May 24th, 2021 · 1 Comment · Football, NFL

One of my favorite plays in football is the “catch from behind/chase-down” — in which what looks like a long touchdown play is thwarted by a gritty player who makes a lung-searing sprint to keep the ball out of the end zone.

I always have had a sort of romantic attachment to this kind of open-field play, with guys who won’t give up saving the day.

I can remember being 10, 11 years old and playing on the grassy playground of the nearby school, and imagining myself making the “last man” tackle.

What made it a little weird was that I was never a fast runner. I couldn’t run down a skill player, and maybe not a Pop Warner player.

But just because I would never be Don Beebe chasing down Leon Lett in Super Bowl 27 — which I saw from the press box at the Rose Bowl, in 1993 — doesn’t dim my fascination with these plays.

I bumped into this video a few weeks ago, and I couldn’t keep myself from pushing “start”.

Feel free to check it out.

A sidelight to most of these hustle plays is the overconfidence of the ball carrier as he neared the end zone.

Some thoughts:

–One shows Patriots kicker Adam Vinateri running down Hershel Walker on a kickoff return — simple outrunning Walker, who perhaps was winded. That may be the single most stunning of the 25-30 or so clips.
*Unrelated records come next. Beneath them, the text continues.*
-- ==== Sys2Proof/Tests/Slice0.lean ====
section
/-! SUPPORT. Tests, with expected values from spec/95_test_vectors.md and from the encoding patterns of R46,
and a witness for the hypotheses of every statement. -/

-- One proof after the other: each thread that waits its turn holds its stack.
set_option Elab.async false

namespace Sys2Proof.Tests

open Sys2Proof Sys2Proof.Machine

/-! ## Helpers -/

/-- The configuration of V-B16 and V-B17: FREQ_BITS = 8. -/
abbrev c8 : Config := ⟨8, by decide, by decide⟩

/-- An IDLE block whose table holds these (symbol, frequency) pairs. -/
def tableBlock (w : Nat) (pairs : List (Nat × Nat)) : Block w :=
  { Block.resetValue w with
    freq := pairs.foldl (fun v p => v.setIfInBounds p.1 (BitVec.ofNat w p.2)) (Vector.replicate 256 0#w) }

/-- The block with this word and value sampled from the port. -/
def sampled {w : Nat} (word : CmdWord) (din : Nat) (b : Block w) : Block w :=
  { b with cmd := word, din := BitVec.ofNat w din }

/-- The block after an outcome; the reset block where there is no next state of this configuration. -/
def after (c : Config) (o : Host.Outcome State Fault Refusal) : Block c.freqBits :=
  match o with
  | .next s => if h : s.cfg = c then h ▸ s.blk else Block.resetValue _
  | .fault _ | .refused _ => Block.resetValue _

/-- Running one command at FREQ_BITS = 64. -/
def run64 (i : Instr) (b : Block 64) : Block 64 := after Config.reference (exec i ⟨Config.reference, b⟩)

/-- Accepting one command word at FREQ_BITS = 64. -/
def accept64 (word : CmdWord) (din : Nat) (b : Block 64) : Block 64 :=
  after Config.reference (step ⟨Config.reference, { b with host := [offer word (BitVec.ofNat 64 din)] }⟩)

/-- The table of V-S1. -/
def scenario1 : Block 64 := tableBlock 64 [(0x20, 1), (0x61, 3), (0x62, 1), (0x74, 2), (0x78, 1)]

/-- The block of V-B1: the tree of V-S1. -/
def tree1 : Block 64 :=
  { scenario1 with
    mode := .built, leafcnt := 5#9, nodecnt := 9#9, root := 8#9, total := 8#64, maxfreq := 3#64
    fwbytes := 1#8, work := [8#9]
    arena := [⟨.leaf, 0x61#8, 3#64, nilIdx, nilIdx⟩, ⟨.leaf, 0x74#8, 2#64, nilIdx, nilIdx⟩,
      ⟨.leaf, 0x20#8, 1#64, nilIdx, nilIdx⟩, ⟨.leaf, 0x62#8, 1#64, nilIdx, nilIdx⟩,
      ⟨.leaf, 0x78#8, 1#64, nilIdx, nilIdx⟩, ⟨.internal, 0x00#8, 2#64, 4#9, 3#9⟩,
      ⟨.internal, 0x00#8, 3#64, 2#9, 5#9⟩, ⟨.internal, 0x00#8, 5#64, 1#9, 6#9⟩,
      ⟨.internal, 0x00#8, 8#64, 0#9, 7#9⟩] }

/-- The block of V-B2: the tree of V-S2, at FREQ_BITS = 8, with NEXT unspecified (R23). -/
def tree2 : Block 8 :=
  { tableBlock 8 [(0x20, 1), (0x41, 5)] with
    mode := .built, leafcnt := 2#9, nodecnt := 3#9, root := 2#9, total := 6#8, maxfreq := 5#8
    fwbytes := 1#8, work := [2#9], nextIdx := Config.freeBits 9 (.allocNextBuilt 0)
    arena := [⟨.leaf, 0x41#8, 5#8, nilIdx, nilIdx⟩, ⟨.leaf, 0x20#8, 1#8, nilIdx, nilIdx⟩,
      ⟨.internal, 0x00#8, 6#8, 1#9, 0#9⟩] }

/-- The state of V-L6: DUP_SYMBOL raised by a second LOAD_PAIR 'A'. -/
def dupError : Block 64 :=
  { tableBlock 64 [(0x41, 5)] with
    mode := .error, err := .dupSymbol, resp := .dupSymbol, errcmd := 0x2041#16, cmd := 0x2041#16 }

/-! ## Well-formedness: an ill-formed line for each check, and the check refuses it -/

theorem test_wf_symbol_number : (AsmLine.readFreq (.num 255)).wf c8 = true ∧
    (AsmLine.readFreq (.num 256)).wf c8 = false := by decide
theorem test_wf_symbol_char : (AsmLine.readFreq (.char 'a')).wf c8 = true ∧
    (AsmLine.readFreq (.char (Char.ofNat 200))).wf c8 = false := by decide
theorem test_wf_index : (AsmLine.readNode 511).wf c8 = true ∧ (AsmLine.readNode 512).wf c8 = false := by
  decide
theorem test_wf_frequency : (AsmLine.setFreq (.num 0) 255).wf c8 = true ∧
    (AsmLine.setFreq (.num 0) 256).wf c8 = false := by decide
/-- The widest operands of an instruction are in range; its types leave no others. -/
theorem test_wf_instr : (Instr.readFreq 255#8).wf = true ∧ (Instr.readNode 511#9).wf = true := by decide

/-! ## Decoding: each constructor's word written from the patterns of R46 -/

theorem test_decode_clear : decode 0b0000000000000000#16 = .instr .clear := by decide
theorem test_decode_setFreq : decode 0b0001000001100001#16 = .instr (.setFreq 0x61#8) := by decide
theorem test_decode_loadPair : decode 0b0010000001000001#16 = .instr (.loadPair 0x41#8) := by decide
theorem test_decode_build : decode 0b0011000000000000#16 = .instr .build := by decide
theorem test_decode_readNode : decode 0b0100000100000001#16 = .instr (.readNode 257#9) := by decide
theorem test_decode_readLeaf : decode 0b0101000111111111#16 = .instr (.readLeaf 511#9) := by decide
theorem test_decode_readFreq : decode 0b0110000011111111#16 = .instr (.readFreq 0xFF#8) := by decide
/-- The illegal words of 95 2.5. -/
theorem test_decode_illegal :
    [0x0001#16, 0x0E00#16, 0x1161#16, 0x1E61#16, 0x2141#16, 0x3100#16, 0x4200#16, 0x6100#16, 0x7000#16,
      0x8000#16, 0xFFFF#16].all (fun w => match decode w with | .illegal _ => true | .instr _ => false) =
      true := by decide
theorem test_decodeTableWord :
    decodeTableWord 16 0x2041 = some (.loadPair 0x41#8) ∧ decodeTableWord 16 0x7000 = none := by decide

/-! ## The commands, one step each -/

/-- V-L1. -/
theorem test_setFreq : (accept64 0x1061#16 3 (Block.resetValue 64)).freqAt 0x61#8 = 3#64 := by
  decide +kernel
/-- V-L13: BAD_STATE keeps ROOT_LEAF. -/
theorem test_setFreq_built :
    (accept64 0x1041#16 2 { tableBlock 64 [(0x41, 1)] with mode := .built, rootLeaf := true }).statusWord =
      0x0027#16 := by decide +kernel
/-- V-L6. -/
theorem test_loadPair_dup : let b := accept64 0x2041#16 2 (tableBlock 64 [(0x41, 5)])
    b.statusWord = 0x0033#16 ∧ b.errcmd = 0x2041#16 ∧ b.freqAt 0x41#8 = 5#64 := by decide +kernel
/-- V-L8: ZERO_FREQ wins. -/
theorem test_loadPair_zero : (accept64 0x2041#16 0 (tableBlock 64 [(0x41, 5)])).statusWord =
    0x0043#16 := by decide +kernel
/-- V-B1. -/
theorem test_build_scenario1 : let b := run64 .build scenario1
    (b.arena = tree1.arena ∧ b.root = 8#9 ∧ b.nodecnt = 9#9 ∧ b.leafcnt = 5#9) ∧
      b.total = 8#64 ∧ b.maxfreq = 3#64 ∧ b.fwbytes = 1#8 ∧ b.statusWord = 0x0002#16 := by
  decide +kernel
/-- V-B14: a merged node equal to an existing one goes after it. -/
theorem test_build_tie : (run64 .build (tableBlock 64 [(0x61, 2), (0x62, 1), (0x63, 1)])).arena.drop 3 =
    [⟨.internal, 0#8, 2#64, 2#9, 1#9⟩, ⟨.internal, 0#8, 4#64, 3#9, 0#9⟩] := by decide +kernel
/-- V-B6: EMPTY_TABLE is code 5. -/
theorem test_build_empty : let b := accept64 0x3000#16 0 (Block.resetValue 64)
    b.statusWord = 0x0053#16 ∧ b.resp.code = 5#4 ∧ b.errcmd = 0x3000#16 ∧ b.root = 0x1FF#9 := by
  decide +kernel
/-- V-B16: FREQ_OVERFLOW is code 6. -/
theorem test_build_overflow : let b := buildBlock (tableBlock 8 [(0, 200), (1, 100)])
    b.statusWord = 0x0063#16 ∧ b.resp.code = 6#4 := by decide +kernel
/-- V-R1, the last row. -/
theorem test_readNode : let b := run64 (.readNode 8#9) tree1
    (b.ports false).rTag = 1#1 ∧ b.rSym = 0#8 ∧ b.rFreq = 8#64 ∧ b.rLeft = 0#9 ∧ b.rRight = 7#9 ∧ b.rIdx = 8#9 := by
  decide +kernel
/-- V-X6. -/
theorem test_readNode_past : (accept64 0x4009#16 0 tree1).statusWord = 0x0073#16 := by decide +kernel
/-- V-R3. -/
theorem test_readLeaf : let b := run64 (.readLeaf 2#9) tree1
    (b.ports false).rTag = 0#1 ∧ b.rSym = 0x20#8 ∧ b.rFreq = 1#64 ∧ b.rLeft = 0x1FF#9 ∧ b.rIdx = 2#9 := by
  decide +kernel
/-- As V-R9: an index at LEAFCNT, although that node exists. -/
theorem test_readLeaf_past : (accept64 0x5005#16 0 tree1).statusWord = 0x0073#16 := by decide +kernel
/-- V-R12. -/
theorem test_readFreq : let b := run64 (.readFreq 0x61#8) (tableBlock 64 [(0x61, 3)])
    b.rSym = 0x61#8 ∧ b.rFreq = 3#64 ∧ b.rIdx = 0x1FF#9 := by decide +kernel
/-- V-X2: a command in ERROR is ignored. -/
theorem test_ignored : let b := accept64 0x6041#16 0 dupError
    b.resp = .dupSymbol ∧ b.statusWord = 0x0033#16 ∧ b.rSym = 0#8 := by decide +kernel
/-- V-C3. -/
theorem test_clear : let b := accept64 0x0000#16 0 dupError
    b.statusWord = 0x0000#16 ∧ b.errcmd = 0x0000#16 ∧ b.freqAt 0x41#8 = 0#64 := by decide +kernel
/-- V-X5: ILLEGAL_CMD wins over BAD_STATE. -/
theorem test_illegal : let b := accept64 0x1161#16 0 tree1
    b.statusWord = 0x0013#16 ∧ b.errcmd = 0x1161#16 := by decide +kernel
/-- V-W1. -/
theorem test_fieldBytes :
    [1, 255, 256, 65535, 65536, 2 ^ 63, 2 ^ 64 - 1].map fieldBytes = [1, 1, 2, 2, 3, 8, 8] := by decide
/-- V-T2: reset wins over a command offered at the same edge. -/
theorem test_reset_edge :
    (after c8 (clockEdge ⟨c8, { tree2 with host := [⟨true, true, 0x1061#16, 3#8⟩] }⟩)).statusWord =
      0x0000#16 := by decide +kernel
/-- R51's example line. -/
theorem test_assemble : parseLine "SET_FREQ 'a', 3" = some (.setFreq (.char 'a') 3) ∧
    assemble c8 (.setFreq (.char 'a') 3) = some (0x1061#16, some 3#8) := by decide +kernel

/-! ## A valid tree and safe blocks, for the witnesses -/

theorem tree2_leafTotal : tree2.leafTotal = 2 := by decide +kernel

theorem idx_lt_two {i : Idx} (h : i.toNat < 2) : i = 0#9 ∨ i = 1#9 := by
  have : i.toNat = 0 ∨ i.toNat = 1 := by omega
  exact this.imp (fun h => BitVec.eq_of_toNat_eq h) (fun h => BitVec.eq_of_toNat_eq h)

theorem idx_eq_two {i : Idx} (h : 2 ≤ i.toNat) (h' : i.toNat < 3) : i = 2#9 :=
  BitVec.eq_of_toNat_eq (by simp; omega)

theorem tree2_results : tree2.ResultsValid where
  nonempty := by rw [tree2_leafTotal]; decide
  written := by rw [tree2_leafTotal]; rfl
  leafcnt := by rw [tree2_leafTotal]; rfl
  nodecnt := by rw [tree2_leafTotal]; rfl
  root := by rw [tree2_leafTotal]; rfl
  total := by decide +kernel
  maxfreqBound := by decide +kernel
  maxfreqHeld := ⟨0x41#8, by decide +kernel⟩
  fwbytes := by decide +kernel
  rootLeaf := by rw [tree2_leafTotal]; decide
  work := rfl

theorem tree2_leaves : tree2.LeavesValid where
  record := by
    intro i h; rw [tree2_leafTotal] at h
    rcases idx_lt_two h with rfl | rfl <;> decide +kernel
  ordered := by
    intro i j hij h; rw [tree2_leafTotal] at h
    rcases idx_lt_two h with rfl | rfl
    · simp at hij
    · rcases idx_lt_two (by omega : i.toNat < 2) with rfl | rfl
      · decide +kernel
      · simp at hij
  complete := by
    intro s hs
    have : s = 0x41#8 ∨ s = 0x20#8 := by revert s; decide +kernel
    rcases this with rfl | rfl
    · exact ⟨0#9, by rw [tree2_leafTotal]; decide, rfl⟩
    · exact ⟨1#9, by rw [tree2_leafTotal]; decide, rfl⟩

theorem tree2_internals : tree2.InternalsValid where
  record := by
    intro i h h'; rw [tree2_leafTotal] at h h'
    obtain rfl := idx_eq_two h h'; decide
  sum := by
    intro i h h'; rw [tree2_leafTotal] at h h'
    obtain rfl := idx_eq_two h h'; decide
  childOrder := by
    intro i h h'; rw [tree2_leafTotal] at h h'
    obtain rfl := idx_eq_two h h'; decide
  oneParent := by
    intro i h; rw [tree2_leafTotal] at h
    rcases Nat.lt_or_ge i.toNat 2 with h2 | h2
    · rcases idx_lt_two h2 with rfl | rfl <;> decide
    · obtain rfl := idx_eq_two h2 h; decide
  monotone := by
    intro i j h hij h'; rw [tree2_leafTotal] at h h'
    omega

theorem tree2_valid : tree2.TreeValid := ⟨tree2_results, tree2_leaves, tree2_internals⟩

theorem tree2_inv : tree2.Inv where
  resp := rfl
  err := by decide
  errcmd := by decide
  idle := by intro h; exact absurd h (by decide)
  idleReadOut := by intro h; exact absurd h (by decide)
  built := fun _ => tree2_valid
  error := by intro h; exact absurd h (by decide)
  busy := by intro left h; exact absurd h (by simp [tree2, tableBlock, Block.resetValue])

/-- An IDLE block with the table of V-S2, whose hidden storage and free values differ with `draws`. -/
def idle2 (draws : Nat) : Block 8 := { tableBlock 8 [(0x20, 1), (0x41, 5)] with draws := draws }
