-- ==== Sys2Proof/Laws/State.lean ====
section
/-! SUPPORT. One lemma per field per update of the state, true by unfolding, so that no proof unfolds a record update. -/

namespace Sys2Proof.Machine

variable (s : State)

@[simp] theorem setReg_regs (r : Reg) (v : Word) : (s.setReg r v).regs = s.regs.set r v := rfl
@[simp] theorem setReg_ip (r : Reg) (v : Word) : (s.setReg r v).ip = s.ip := rfl
@[simp] theorem setReg_status (r : Reg) (v : Word) : (s.setReg r v).status = s.status := rfl
@[simp] theorem setReg_fault (r : Reg) (v : Word) : (s.setReg r v).fault = s.fault := rfl
@[simp] theorem setReg_prog (r : Reg) (v : Word) : (s.setReg r v).prog = s.prog := rfl

@[simp] theorem setIp_regs (v : Nat) : (s.setIp v).regs = s.regs := rfl
@[simp] theorem setIp_ip (v : Nat) : (s.setIp v).ip = v := rfl
@[simp] theorem setIp_status (v : Nat) : (s.setIp v).status = s.status := rfl
@[simp] theorem setIp_fault (v : Nat) : (s.setIp v).fault = s.fault := rfl
@[simp] theorem setIp_prog (v : Nat) : (s.setIp v).prog = s.prog := rfl

@[simp] theorem raise_regs (k : FaultKind) (op : Option Nibble) : (s.raise k op).regs = s.regs := rfl
@[simp] theorem raise_ip (k : FaultKind) (op : Option Nibble) : (s.raise k op).ip = s.ip := rfl
@[simp] theorem raise_status (k : FaultKind) (op : Option Nibble) : (s.raise k op).status = .faulted k := rfl
@[simp] theorem raise_fault (k : FaultKind) (op : Option Nibble) :
    (s.raise k op).fault = some { kind := k, fip := s.ip, fopcode := op } := rfl
@[simp] theorem raise_prog (k : FaultKind) (op : Option Nibble) : (s.raise k op).prog = s.prog := rfl

@[simp] theorem newVm_regs (prog : List Word) : (State.newVm prog).regs = { x0 := 0#16, x1 := 0#16, x2 := 0#16 } := rfl
@[simp] theorem newVm_ip (prog : List Word) : (State.newVm prog).ip = 0 := rfl
@[simp] theorem newVm_status (prog : List Word) : (State.newVm prog).status = .running := rfl
@[simp] theorem newVm_fault (prog : List Word) : (State.newVm prog).fault = none := rfl
@[simp] theorem newVm_prog (prog : List Word) : (State.newVm prog).prog = prog := rfl

@[simp] theorem assertReset_eq_newVm : s.assertReset = State.newVm s.prog := rfl

@[simp] theorem withFetchWord_regs (n w : Nat) : (s.withFetchWord n w).regs = s.regs := rfl
@[simp] theorem withFetchWord_ip (n w : Nat) : (s.withFetchWord n w).ip = s.ip := rfl
@[simp] theorem withFetchWord_status (n w : Nat) : (s.withFetchWord n w).status = .running := rfl
@[simp] theorem withFetchWord_fault (n w : Nat) : (s.withFetchWord n w).fault = none := rfl
@[simp] theorem withFetchWord_prog (n w : Nat) :
    (s.withFetchWord n w).prog = placeWord s.prog s.ip (tableWord n w) := rfl

/-- Reading a register of a state whose register file is replaced. -/
theorem reg_eq_get (r : Reg) : s.reg r = s.regs.get r := rfl

@[simp] theorem setIp_reg (v : Nat) (r : Reg) : (s.setIp v).reg r = s.reg r := rfl
@[simp] theorem raise_reg (k : FaultKind) (op : Option Nibble) (r : Reg) : (s.raise k op).reg r = s.reg r := rfl
@[simp] theorem newVm_reg (prog : List Word) (r : Reg) : (State.newVm prog).reg r = 0#16 := by cases r <;> rfl

/-! What the host observes in each status (10_state.md R31). -/

theorem observe_of_running (h : s.status = .running) :
    s.observe = { status := .running, fault := none, result := none } := by simp [State.observe, State.result, h]

theorem observe_of_halted (h : s.status = .halted) :
    s.observe = { status := .halted, fault := none, result := some (s.reg .x0) } := by
  simp [State.observe, State.result, h]

theorem observe_of_faulted {k : FaultKind} (h : s.status = .faulted k) :
    s.observe = { status := .faulted k, fault := s.fault, result := none } := by simp [State.observe, State.result, h]

end Sys2Proof.Machine
end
–Unless it is the 325-pound Cowboys offensive tackle Larry Allen somehow sprinting into the picture to catch the Saints linebacker who is about to complete a pick-six. The commentators in the booth go nuts watching Allen’s preposterous play.

–The Beebe rundown of Lett, scuppering what would have been a 64-yard return for TD, is probably the best-known of all these plays. Lett held the ball up with his right hand as he reached the 5 yard line, unaware that Bills receiver Beebe had not given up on the play.

Beebe stripped the ball from Lett’s one-handed hold, and it rolled out of the end zone for a touchback.

The Lett gaffe is probably the best-known play from that game, a 52-17 Cowboys romp.

If you follow football at all, the video will be a fine 25 minutes or so.